◆ Task brief
Repeat only the lines below from the one containing "ih (hf x a h)" through the one containing "s (a, b).1 := h", inclusive, exactly as written.

◆ Dataset records
theorem Keeps.foldl_fst_keep {α β : Type} {m : Nat} {s : State} {x : State × β} {f : State × β → α → State × β} {l : List α}
    (h : Keeps m s x.1) (hf : ∀ y a, Keeps m s y.1 → Keeps m s (f y a).1) : Keeps m s (l.foldl f x).1 := by
  induction l generalizing x with
  | nil => exact h
  | cons a t ih => exact ih (hf x a h)

theorem Keeps.ite_fst {α : Type} {m : Nat} {s : State} {a b : State × α} {c : Prop} [Decidable c] (ha : Keeps m s a.1) (hb : Keeps m s b.1) :
    Keeps m s (if c then a else b).1 := by
  split <;> assumption

theorem Keeps.mk_fst {α : Type} {m : Nat} {s a : State} {b : α} (h : Keeps m s a) : Keeps m s (a, b).1 := h

theorem Keeps.proj {α : Type} {m : Nat} {s : State} {p q : State × α} (h : Keeps m s q.1) (e : p = q) : Keeps m s p.1 := e ▸ h

theorem Keeps.sub {a b c : Nat} (hb : b ||| c = c) (ha : a ||| b = b) : a ||| c = c := by
  rw [← hb, ← Nat.or_assoc, ha]

/-- An outcome whose next state, if any, is kept. -/
def KeepsOut (m : Nat) (s : State) (o : Host.Outcome State Fault Refusal) : Prop := ∀ t, o = .next t → Keeps m s t

theorem KeepsOut.next {m : Nat} {s t : State} (h : Keeps m s t) : KeepsOut m s (.next t) := by
  intro u e
  injection e with e
  exact e ▸ h

theorem KeepsOut.ite {m : Nat} {s : State} {a b : Host.Outcome State Fault Refusal} {c : Prop} [Decidable c] (ha : KeepsOut m s a)
    (hb : KeepsOut m s b) : KeepsOut m s (if c then a else b) := by
  split <;> assumption

theorem Keeps.fst {α : Type} {m : Nat} {s a : State} {b : α} {p : State × α} (e : p = (a, b)) (h : Keeps m s p.1) : Keeps m s a := by
  rw [e] at h
  exact h

end Sys2Proof.Machine
end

◆ Result of this exercise
  | cons a t ih => exact ih (hf x a h)

theorem Keeps.ite_fst {α : Type} {m : Nat} {s : State} {a b : State × α} {c : Prop} [Decidable c] (ha : Keeps m s a.1) (hb : Keeps m s b.1) :
    Keeps m s (if c then a else b).1 := by
  split <;> assumption

theorem Keeps.mk_fst {α : Type} {m : Nat} {s a : State} {b : α} (h : Keeps m s a) : Keeps m s (a, b).1 := h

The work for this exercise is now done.